Everything you need to know about tax rules and benefits around purchasing art in Canada.
Between the dull, over-complicated, acronym-riddled reports from the Canada Revenue Agency (CRA) and the hand-wavy assurances of tax benefits promised by galleries, art consultants, and artists, information on the tax implications of purchasing Canadian art can be VERY unclear. Frustrated by the inconsistency and inaccessibility of information on this topic, we decided to sharpen our pencils and do a deep dive on this rather uninteresting (but important!) topic.
This report is the result of our research: a comprehensive, no-nonsense guide on the tax benefits of buying Canadian art for incorporated businesses, unincorporated businesses, and everyday folks. Our goal is to make it straightforward enough for even us accounting-illiterate art folks to comprehend. Since it’s not the most exciting topic, we will also sprinkle in some Canadian art throughout.
Artwork by Alison Philpotts
The Short Answer – Is Canadian Art Tax Deductible?

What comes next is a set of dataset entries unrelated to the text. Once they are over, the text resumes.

/-- Resend the unacknowledged flits from a position on: a CORRECTED event of at most 5 µs (R490, R552, R556). -/
def State.resendFrom (s : State) (l i : Nat) : State :=
  let fl := (s.link l).retry.drop i
  if fl.isEmpty then s
  else
    let s1 := fl.foldl (fun acc f => acc.emit (.flit l f.2)) s
    let (d, s2) := (s1.count32 (pgLnk l + 0x080) fl.length).takeDur 5
    s2.lightEvent { cls := 0, reason := 0, btype := Block.code .lnk, inst := l, unit := l, dur := d }

/-! ## Receiving (R488, R490) -/

/-- `LACK` frees the data flits it covers; what waits for their room goes. A lane drop ends when the flits resent for it are
covered (R490, R556). -/
def State.takeLack (s : State) (l lack : Nat) : State :=
  match posOfSeq (s.link l).retry lack 0 with
  | some i =>
    let s1 := s.modLink l fun k => { k with retry := k.retry.drop (i + 1), lastAck := lack, resends := 0 }
    let past := ((s1.link l).drop.bind (·.last)).any fun n => (posOfSeq (s1.link l).retry n 0).isNone
    (if past then s1.dropDone l else s1).drainLink l
  | none => s
where
  /-- Position of a number in the retry buffer. -/
  posOfSeq : List (Nat × List Byte) → Nat → Nat → Option Nat
    | [], _, _ => none
    | f :: r, n, i => if f.1 = n then some i else posOfSeq r n (i + 1)

/-- Discard a data flit: a negative acknowledgement names the number expected. Until that flit arrives the flits behind it are
discarded in silence, but one that fails its CRC may be the resent flit itself and is answered again (R490; log entry 162). -/
def State.sendNak (s : State) (l : Nat) (crc : Bool) : State :=
  if (s.link l).nakOut && !crc then s
  else (s.modLink l fun k => { k with nakOut := true }).emit (.nak l (s.link l).rxSeq)

/-- A body joins its packet; a packet whose payload is complete has been received (R489). -/
def State.takeBody (s : State) (l vl : Nat) (first : Bool) (body : List Byte) : State :=
  let k := s.link l
  let old := if first then [] else nget k.rxPart vl []
  if !first && old.isEmpty then s
  else
    let all := old ++ body
    let p := packetOf all
    let want := 32 + ofBytes ((all.drop 24).take 2)
    if decide (32 ≤ all.length) && decide (want ≤ all.length) then
      s.setLink l { k with rxPart := ndel k.rxPart vl, rxPkts := k.rxPkts ++ [(vl, p)] }
    else s.setLink l { k with rxPart := nset k.rxPart vl all }

/-- FEC codewords of a flit that were corrected or could not be: counted; a correction is a CORRECTED event (R520, R552). -/
def State.fecCount (s : State) (l : Nat) (flit : Flit) : State :=
  let s1 := (s.count64 (pgLnk l + 0x070) flit.corrected).count32 (pgLnk l + 0x078) flit.uncorrectable
  if flit.corrected = 0 then s1 else s1.lightEvent { cls := 0, reason := 0, btype := Block.code .lnk, inst := l, unit := l }

/-- DATA_FLIT_RECEIVE: a flit arrives on a link that carries data (R488 to R490). -/
def execDataFlitReceive (l : LinkId) (flit : Flit) (s0 : State) : Host.Outcome State Fault Refusal :=
  let k := s0.link l
  if flit.bytes.length != flitLen k.v2 then .fault (.illFormed "DATA_FLIT_RECEIVE")
  else if (k.st != 4 && k.st != 5) || s0.looped l then .next s0
  else
    let s := s0.fecCount l flit
    let n := flit.bytes.length - 4
    let f := fun off m => ofBytes ((flit.bytes.drop off).take m)
    let ftype := f 0 1 % 16
    if (crc32 (flit.bytes.take n)).toNat != f n 4 || decide (6 ≤ ftype) then
      .next ((s.count32 (pgLnk l + 0x07C) 1).sendNak l true)
    else
      let s1 := s.takeLack l (f 4 2)
      if ftype != 1 && ftype != 2 then .next s1
      else if f 2 2 != k.rxSeq then .next (s1.sendNak l false)
      else
        let s2 := s1.modLink l fun x => { x with rxSeq := (x.rxSeq + 1) % 0x10000, nakOut := false }
        .next ((s2.count64 (pgLnk l + 0x068) 1).takeBody l (f 0 1 / 16 % 4) (ftype == 1)
          ((flit.bytes.drop 12).take (min (f 6 2) (bodyLen k.v2))))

If you don’t want to read this whole report and simply want to know if you can deduct a Canadian art purchase as an expense to reduce your taxable income, the short answer is…
YES, Canadian art is tax deductible…
if you are operating a business (incorporated or unincorporated, including freelancers and sole proprietors), and the piece of art has been purchased with the intent of holding on to it for a long-term, to benefit your place of business (e.g. exhibited in a place of business where it will be seen by clients and/or employees). If this applies to you, we recommend reading on to understand the intricacies of deducting art.
NO, Canadian art is not tax deductible…
if the art was purchased for any reason other than benefitting your place of business, e.g. for your home (unless your home is your place of business), as a personal, non-business related item, as a gift, or as a short term purchase to re-sell for profit.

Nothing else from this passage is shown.